In praise of IISS Ship Files

delrom5

Mongoose
IISS Ship Files is one of my favourite original Traveller supplements. The designs by Bob McWilliams filled in a lot of nice gaps in the original selection of Traveller ships, with some designs eschewing the aerodynamic aesthetics for more boxey or delicate structures possible in zero-G. Although there were a good selection of deckplans available, the FASA sets were expensive in the UK (due to shipping and import costs) despite their added playability of the 15mm deckplans.

So, several questions. For those who used IISS deckplans, how did you use the designs in your games? Also, whatever happened to Bob McWilliams? (I know of one photo of Bob from one of the early Games Day montages - see http://mabden.blogspot.com/2010/08/el-dia-de-los-juegos-games-day-vi.html)

Three recollections of adventures come to mind;

1) A commercial courier had misjumped and the players were hired to retrieve it from an impound dock - despite allegations from the impounding government that it was carrying drugs.

2) The players were hired to transport an interdiction satellite to a new system.
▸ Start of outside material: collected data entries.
-- ==== Sys2Proof/Tests/Slice0.lean ====
section
/-! SUPPORT. The model's own tests. Expected results are from the spec's worked examples and vectors
(95_test_vectors.md, by their ids) or from its encoding strings (opcode_table.json), never from the model. -/

namespace Sys2Proof.Tests

set_option Elab.async false

open Sys2Proof.Machine

/-! ## Well-formedness: a term that each check refuses (R70) -/

theorem test_wellFormed_accepts : (Fields.mk 0x6 0xA 0x0 0x5 0x05 0xA05).wellFormed = true := by decide
theorem test_wellFormed_refuses_nn : (Fields.mk 0x6 0xA 0x0 0x5 0x06 0xA05).wellFormed = false := by decide
theorem test_wellFormed_refuses_nnn : (Fields.mk 0x6 0xA 0x0 0x5 0x05 0xB05).wellFormed = false := by decide

/-! ## Decoding: one word per constructor, bit by bit from the encoding strings of opcode_table.json -/

theorem test_decode_cls : decode 0b0000000011100000#16 = .instr (.cls) := by decide
theorem test_decode_ret : decode 0b0000000011101110#16 = .instr (.ret) := by decide
theorem test_decode_jp : decode 0b0001001000110100#16 = .instr (.jp 0x234) := by decide
theorem test_decode_call : decode 0b0010001100000000#16 = .instr (.call 0x300) := by decide
theorem test_decode_seVxNn : decode 0b0011001101000010#16 = .instr (.seVxNn 3 0x42) := by decide
theorem test_decode_sneVxNn : decode 0b0100001111111111#16 = .instr (.sneVxNn 3 0xFF) := by decide
theorem test_decode_seVxVy : decode 0b0101000100100000#16 = .instr (.seVxVy 1 2) := by decide
theorem test_decode_ldVxNn : decode 0b0110101000000101#16 = .instr (.ldVxNn 0xA 0x05) := by decide
theorem test_decode_addVxNn : decode 0b0111001000000010#16 = .instr (.addVxNn 2 0x02) := by decide
theorem test_decode_ldVxVy : decode 0b1000000000010000#16 = .instr (.ldVxVy 0 1) := by decide
theorem test_decode_or : decode 0b1000000000010001#16 = .instr (.or 0 1) := by decide
theorem test_decode_and : decode 0b1000000000010010#16 = .instr (.and 0 1) := by decide
theorem test_decode_xor : decode 0b1000010101010011#16 = .instr (.xor 5 5) := by decide
theorem test_decode_addVxVy : decode 0b1000111100010100#16 = .instr (.addVxVy 0xF 1) := by decide
theorem test_decode_sub : decode 0b1000011101110101#16 = .instr (.sub 7 7) := by decide
theorem test_decode_shr : decode 0b1000001000110110#16 = .instr (.shr 2 3) := by decide
theorem test_decode_subn : decode 0b1000000000010111#16 = .instr (.subn 0 1) := by decide
theorem test_decode_shl : decode 0b1000001000001110#16 = .instr (.shl 2 0) := by decide
theorem test_decode_sneVxVy : decode 0b1001000100100000#16 = .instr (.sneVxVy 1 2) := by decide
theorem test_decode_ldINnn : decode 0b1010001011110000#16 = .instr (.ldINnn 0x2F0) := by decide
theorem test_decode_jpV0 : decode 0b1011111111111111#16 = .instr (.jpV0 0xFFF) := by decide
theorem test_decode_rnd : decode 0b1100001100001111#16 = .instr (.rnd 3 0x0F) := by decide
theorem test_decode_drw : decode 0b1101000000010101#16 = .instr (.drw 0 1 5) := by decide
theorem test_decode_skp : decode 0b1110000110011110#16 = .instr (.skp 1) := by decide
theorem test_decode_sknp : decode 0b1110000110100001#16 = .instr (.sknp 1) := by decide
theorem test_decode_ldVxDt : decode 0b1111010100000111#16 = .instr (.ldVxDt 5) := by decide
theorem test_decode_ldVxK : decode 0b1111001100001010#16 = .instr (.ldVxK 3) := by decide
theorem test_decode_ldDtVx : decode 0b1111010100010101#16 = .instr (.ldDtVx 5) := by decide
theorem test_decode_ldStVx : decode 0b1111001000011000#16 = .instr (.ldStVx 2) := by decide
theorem test_decode_addIVx : decode 0b1111000100011110#16 = .instr (.addIVx 1) := by decide
theorem test_decode_ldFVx : decode 0b1111010000101001#16 = .instr (.ldFVx 4) := by decide
theorem test_decode_ldBVx : decode 0b1111011100110011#16 = .instr (.ldBVx 7) := by decide
theorem test_decode_ldMemVx : decode 0b1111001001010101#16 = .instr (.ldMemVx 2) := by decide
theorem test_decode_ldVxMem : decode 0b1111001001100101#16 = .instr (.ldVxMem 2) := by decide

/-- S-08, S-09, F-19, F-23, A-33, S-07: illegal words, one per family of R76. -/
theorem test_decode_illegal :
    decode 0x01E0#16 = .unknown 0x01E0#16 ∧ decode 0x0FEE#16 = .unknown 0x0FEE#16 ∧
    decode 0x5121#16 = .unknown 0x5121#16 ∧ decode 0x912E#16 = .unknown 0x912E#16 ∧
    decode 0x8018#16 = .unknown 0x8018#16 ∧ decode 0xE19F#16 = .unknown 0xE19F#16 ∧
    decode 0xFFFF#16 = .unknown 0xFFFF#16 := by decide

theorem test_decodeBytes_truncated : decodeBytes [0x6A] = .error .truncated := by rfl

/-- R71: the bytes 0x6A, 0x05 form the word 0x6A05. -/
theorem test_decodeBytes_bigEndian : decodeBytes [0x6A, 0x05, 0x77] = .ok (.ldVxNn 0xA 0x05, [0x77]) := by rfl

/-- R78: lines of the listings P1, P2, P4, P6, and an unknown word. -/
theorem test_asmText :
    decodedText (decode 0x8014#16) = "ADD V0, V1" ∧ decodedText (decode 0xF265#16) = "LD V2, [I]" ∧
    decodedText (decode 0xD013#16) = "DRW V0, V1, 3" ∧ decodedText (decode 0xB206#16) = "JP V0, 0x206" ∧
    decodedText (decode 0x620B#16) = "LD V2, 0x0B" ∧ decodedText (decode 0xFFFF#16) = ".word 0xFFFF" := by
  decide +kernel

/-! ## One step on a small state -/

/-- The state at construction with PC, and the word `w` at PC. -/
def at_ (pc : Word) (w : Nat) : State := ({ State.reset with pc := pc }).withFetchWord 16 w

/-- The state after one `step()`. -/
def after (s : State) : State := HostOp.apply s .step

/-- The same block with `P_ADDR_OVERFLOW` = halt. -/
def addrHalt (s : State) : State := { s with cfg := { s.cfg with addrOverflow := .halt } }

/-- The same block with `P_KEY_INDEX` = halt. -/
def keyHalt (s : State) : State := { s with cfg := { s.cfg with keyIndex := .halt } }

/-- The same block with a value of `P_FX1E_VF`. -/
def fx1e (f : Fx1eVf) (s : State) : State := { s with cfg := { s.cfg with fx1eVf := f } }

/-- S-01. -/
theorem test_S_01_unloaded :
    (after State.reset).mode = .halted .unknownOpcode (some 0x0000) 0x200 ∧ (after State.reset).pc = 0x200 := by
  decide +kernel

/-- S-03. -/
theorem test_S_03_fetch_wraps :
    (after { State.reset with pc := 0xFFF, mem := [(0xFFF, 0x12)] }).pc = 0x2F0 := by
  decide +kernel

/-- S-04. -/
theorem test_S_04_fetch_halts :
    (after (addrHalt { State.reset with pc := 0xFFF, mem := [(0xFFF, 0x12)] })).mode = .halted .addressOutOfRange none 0xFFF := by
  decide +kernel

/-- S-05. -/
theorem test_S_05_pc_wraps :
    (after (at_ 0xFFE 0x6001)).reg 0 = 0x01 ∧ (after (at_ 0xFFE 0x6001)).pc = 0x000 := by
  decide +kernel

/-- S-06. -/
theorem test_S_06_odd_pc :
    (after (at_ 0x201 0x6005)).reg 0 = 0x05 ∧ (after (at_ 0x201 0x6005)).pc = 0x203 := by
  decide +kernel

/-- F-01. -/
theorem test_F_01_jp :
    (after (at_ 0x200 0x1234)).pc = 0x234 := by
  decide +kernel

/-- F-06. -/
theorem test_F_06_call_wraps :
    let t := after (at_ 0xFFE 0x2ABC); t.sp = 1 ∧ t.stack[0] = 0x000 ∧ t.pc = 0xABC := by
  decide +kernel

/-- F-05. -/
theorem test_F_05_call_overflow :
    let t := after ((at_ 0x200 0x2300).setSp 16); t.mode = .halted .stackOverflow (some 0x2300) 0x200 ∧ t.sp = 16 ∧ t.pc = 0x200 := by
  decide +kernel

/-- F-08. -/
theorem test_F_08_ret :
    let t := after (((at_ 0x300 0x00EE).setSp 16).setStackEntry 15 0x456); t.sp = 15 ∧ t.pc = 0x456 := by
  decide +kernel

/-- F-09. -/
theorem test_F_09_ret_underflow :
    (after (at_ 0x300 0x00EE)).mode = .halted .stackUnderflow (some 0x00EE) 0x300 := by
  decide +kernel

/-- F-11. -/
theorem test_F_11_se_nn :
    (after ((at_ 0x200 0x3342).setReg 3 0x42)).pc = 0x204 := by
  decide +kernel

/-- F-12. -/
theorem test_F_12_se_nn_not :
    (after ((at_ 0x200 0x3342).setReg 3 0x41)).pc = 0x202 := by
  decide +kernel

/-- F-14. -/
theorem test_F_14_sne_nn :
    (after ((at_ 0x200 0x4342).setReg 3 0x42)).pc = 0x202 := by
  decide +kernel

/-- F-15. -/
theorem test_F_15_sne_nn_skips :
    (after (at_ 0x200 0x43FF)).pc = 0x204 := by
  decide +kernel

/-- F-16. -/
theorem test_F_16_se_vy :
    (after (((at_ 0x300 0x5120).setReg 1 7).setReg 2 7)).pc = 0x304 := by
  decide +kernel

/-- F-17. -/
theorem test_F_17_se_vy_not :
    (after (((at_ 0x300 0x5120).setReg 1 7).setReg 2 8)).pc = 0x302 := by
  decide +kernel

/-- F-20. -/
theorem test_F_20_sne_vy :
    (after (((at_ 0x300 0x9120).setReg 1 7).setReg 2 8)).pc = 0x304 := by
  decide +kernel

/-- F-22. -/
theorem test_F_22_sne_same :
    (after (at_ 0x300 0x9110)).pc = 0x302 := by
  decide +kernel

/-- F-28. -/
theorem test_F_28_jpV0_wraps :
    (after ((at_ 0x200 0xBFFF).setReg 0 0xFF)).pc = 0x0FE := by
  decide +kernel

/-- F-29. -/
theorem test_F_29_jpV0_uses_V0 :
    (after ((at_ 0x200 0xB301).setReg 3 5)).pc = 0x301 := by
  decide +kernel

/-- A-02. -/
theorem test_A_02_ld_vf :
    (after (at_ 0x200 0x6FFF)).reg 0xF = 0xFF := by
  decide +kernel

/-- A-03. -/
theorem test_A_03_add_nn :
    let t := after (((at_ 0x200 0x7202).setReg 2 0xFF).setReg 0xF 0x77); t.reg 2 = 0x01 ∧ t.reg 0xF = 0x77 := by
  decide +kernel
Midflight, the satellite activated and was taking potshots at their ship at point blank range. Cue an urgent EVA to disarm it (think of a mix of the spacewalk sequence in 2010 and the bomb disarming cliche [red wire or blue wire?]) in the middle of a micrometeor shower.

3) A salvage job on a large cargo carrier against a crew of wreckers.
 
I liked them - mainly for the little adventure hooks on the paper-clipped notes that are shown in the book from time to time, I like reading that kind of thing - sends your imagination into overdrive, well it did when I had some imagination way back when I was 18.

But also the ship plans are very nicely drawn and very interesting as well. I liked the Gcarrier ship the best I think.
 
Little vignettes like the notes in IISS or the character pull quotes in the SJ Games line add depth to the Traveller universe. By adding the life events to the character generation process extends this idea to the gaming system - when I get a life event during character generation, I try to (or encourage players to) write a throw away paragraph about it; why did the event occur, what happened etc.

The deckplan design is what I meant about some of the designs straying from the enclosed and aerodynamic paradigm - the racehorse design of the corporate x-boat or the spindly Zho frigate with it's bridge and J drive mounted on booms from the main chassis. In turn, they encouraged the adventures that I mentioned previously.
 
delrom5 said:
Little vignettes like the notes in IISS or the character pull quotes in the SJ Games line add depth to the Traveller universe. By adding the life events to the character generation process extends this idea to the gaming system - when I get a life event during character generation, I try to (or encourage players to) write a throw away paragraph about it; why did the event occur, what happened etc.

The deckplan design is what I meant about some of the designs straying from the enclosed and aerodynamic paradigm - the racehorse design of the corporate x-boat or the spindly Zho frigate with it's bridge and J drive mounted on booms from the main chassis. In turn, they encouraged the adventures that I mentioned previously.

The char-gen is what brought me back to MgT, I find CT char-gen stale now compared to MgT. I also love the little bits of news items and rumours that Mongoose have thrown around the Core Rule Book. I would like them to start adding these things into their other books which are getting to be very dull by comparison to the fantastic Core Rule Book.
 
In retrospect, the one weak spot in the IISS Ship Files is that it was done before the alien races had really taken on all of their character. The Zhodani ship is not really a problem in this way, though it shares all of the worst characteristics of my own early "stacked geometry" attempts, but the Vargr ship is really an odd duck. I'm sure there are flying communes amongst the Vargr, but they are hardly common, given that the pack mentality requires not only a leader but potential challengers for his position.